WHAT IS REQUIRED>
Transcribe all of the entries, matching each one exactly.

SUPPLIED MATERIAL>
/-- The votes that are to be decided and cannot be yet. -/
def State.voteWaits (s : State) : List (Wait × Waiter) :=
  s.launches.flatMap (fun l => match l.2 with
    | none => []
    | some x => x.tasks.filterMap (fun t => t.2.bind (fun k =>
        if k.st == .running && k.record.redund != 0 && (s.voters l.1 t.1).any (fun v => v.red.hold.isSome || v.red.behind || v.red.rolling) then
          (s.voteHeld l.1 t.1).map (fun w => (w, .vote l.1 t.1)) else none)))

/-- The entries that wait for the rows of their dispatch (R72, R329). -/
def State.stageWaits (s : State) : List (Wait × Waiter) := s.waits.staging.filterMap (fun x => (s.entryWait x.1 x.2).map (fun w => (w, .stage x.1 x.2)))

/-- An entry whose rows no longer hold it back. -/
def State.nextStaged (s : State) : Option State := (s.waits.staging.find? (fun x => (s.entryWait x.1 x.2).isNone)).map (fun x => s.stageNow x.1 x.2)

/-- Everyone who waits, with what each waits for. -/
def State.waiters (s : State) : List (Wait × Waiter) :=
  s.partWaits ++ s.ops.filterMap (fun o => if o.2.live then o.2.wait.map (fun w => (w, .op o.1)) else none) ++
    s.waits.posted.filterMap (fun p => (postedWait s p).map (fun w => (w, .posted p))) ++ ((packetWait s).map (fun w => (w, Waiter.packet))).toList ++
    s.migs.filterMap (fun m => (migWait s m.1).map (fun w => (w, .mig m.1))) ++ s.voteWaits ++ s.saveWaits ++ s.stageWaits ++
    ((readWait s).map (fun w => (w, Waiter.read))).toList ++ (s.cmdWait.map (fun w => (w, Waiter.cmd))).toList

/-- The claims among what is waited for. -/
def claimsIn (ws : List (Wait × Waiter)) : List ((Nat × Nat × Nat) × Waiter) :=
  ws.filterMap (fun w => match w.1 with | .claim c b n => some ((c, b, n), w.2) | _ => none)

/-- After a step: those that wait for a claimed sg stand in the order in which they came (R73); a core whose rows an access has met wakes (R405); an
atomic races only with one in the step before (R157; log 38). -/
def State.noteArrivals (s0 s : State) : State :=
  let ws := s.waiters
  let cs := claimsIn ws
  let old := s.waits.arrivals.filter (fun x => cs.contains x)
  let s1 := { s with
    waits := { s.waits with arrivals := old ++ cs.filter (fun x => !old.contains x) }
    lastAmo := if s.lastAmo = s0.lastAmo then none else s.lastAmo }
  ws.foldl (fun x w => match w.1 with | .wake c => x.wakeUnit c | _ => x) s1

/-! ## The step -/

/-- What happens next: who is served after an eviction, a step that has been set off, a kept store, an accepted packet's engine, a read that was kept,
an entry that was held back, the agenda's first entry, or what the focus does by itself. -/
noncomputable def nextTurn (s : State) : Host.Outcome State Fault Refusal :=
  if s.power.off then offTurn s
  else
    match s.waits.serving with
    | w :: ws => serveWaiter { s with waits := { s.waits with serving := ws } } w
    | [] =>
      match s.nextDue with
      | some d => .next (d.2.runDue d.1)
      | none =>
        match s.nextPosted.orElse (fun _ => s.servePacket.orElse (fun _ => s.nextRead.orElse (fun _ => s.nextStaged))) with
        | some s1 => .next s1
        | none =>
          match s.agenda with
          | t :: rest => takeTurn { s with agenda := rest } t
          | [] => freeTurn s

/-- A step with what follows from it. -/
noncomputable def fullTurn (s : State) : Host.Outcome State Fault Refusal :=
  match nextTurn s with
  | .next s' => .next (s.noteArrivals s')
  | r => r

end Sys2Proof.Machine
end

WORKED SOLUTION>
/-- The votes that are to be decided and cannot be yet. -/
def State.voteWaits (s : State) : List (Wait × Waiter) :=
  s.launches.flatMap (fun l => match l.2 with
    | none => []
    | some x => x.tasks.filterMap (fun t => t.2.bind (fun k =>
        if k.st == .running && k.record.redund != 0 && (s.voters l.1 t.1).any (fun v => v.red.hold.isSome || v.red.behind || v.red.rolling) then
          (s.voteHeld l.1 t.1).map (fun w => (w, .vote l.1 t.1)) else none)))

/-- The entries that wait for the rows of their dispatch (R72, R329). -/
def State.stageWaits (s : State) : List (Wait × Waiter) := s.waits.staging.filterMap (fun x => (s.entryWait x.1 x.2).map (fun w => (w, .stage x.1 x.2)))

/-- An entry whose rows no longer hold it back. -/
def State.nextStaged (s : State) : Option State := (s.waits.staging.find? (fun x => (s.entryWait x.1 x.2).isNone)).map (fun x => s.stageNow x.1 x.2)

/-- Everyone who waits, with what each waits for. -/
def State.waiters (s : State) : List (Wait × Waiter) :=
  s.partWaits ++ s.ops.filterMap (fun o => if o.2.live then o.2.wait.map (fun w => (w, .op o.1)) else none) ++
    s.waits.posted.filterMap (fun p => (postedWait s p).map (fun w => (w, .posted p))) ++ ((packetWait s).map (fun w => (w, Waiter.packet))).toList ++
    s.migs.filterMap (fun m => (migWait s m.1).map (fun w => (w, .mig m.1))) ++ s.voteWaits ++ s.saveWaits ++ s.stageWaits ++
    ((readWait s).map (fun w => (w, Waiter.read))).toList ++ (s.cmdWait.map (fun w => (w, Waiter.cmd))).toList

/-- The claims among what is waited for. -/
def claimsIn (ws : List (Wait × Waiter)) : List ((Nat × Nat × Nat) × Waiter) :=
  ws.filterMap (fun w => match w.1 with | .claim c b n => some ((c, b, n), w.2) | _ => none)

/-- After a step: those that wait for a claimed sg stand in the order in which they came (R73); a core whose rows an access has met wakes (R405); an
atomic races only with one in the step before (R157; log 38). -/
def State.noteArrivals (s0 s : State) : State :=
  let ws := s.waiters
  let cs := claimsIn ws
  let old := s.waits.arrivals.filter (fun x => cs.contains x)
  let s1 := { s with
    waits := { s.waits with arrivals := old ++ cs.filter (fun x => !old.contains x) }
    lastAmo := if s.lastAmo = s0.lastAmo then none else s.lastAmo }
  ws.foldl (fun x w => match w.1 with | .wake c => x.wakeUnit c | _ => x) s1

/-! ## The step -/

/-- What happens next: who is served after an eviction, a step that has been set off, a kept store, an accepted packet's engine, a read that was kept,
an entry that was held back, the agenda's first entry, or what the focus does by itself. -/
noncomputable def nextTurn (s : State) : Host.Outcome State Fault Refusal :=
  if s.power.off then offTurn s
  else
    match s.waits.serving with
    | w :: ws => serveWaiter { s with waits := { s.waits with serving := ws } } w
    | [] =>
      match s.nextDue with
      | some d => .next (d.2.runDue d.1)
      | none =>
        match s.nextPosted.orElse (fun _ => s.servePacket.orElse (fun _ => s.nextRead.orElse (fun _ => s.nextStaged))) with
        | some s1 => .next s1
        | none =>
          match s.agenda with
          | t :: rest => takeTurn { s with agenda := rest } t
          | [] => freeTurn s

/-- A step with what follows from it. -/
noncomputable def fullTurn (s : State) : Host.Outcome State Fault Refusal :=
  match nextTurn s with
  | .next s' => .next (s.noteArrivals s')
  | r => r

end Sys2Proof.Machine
end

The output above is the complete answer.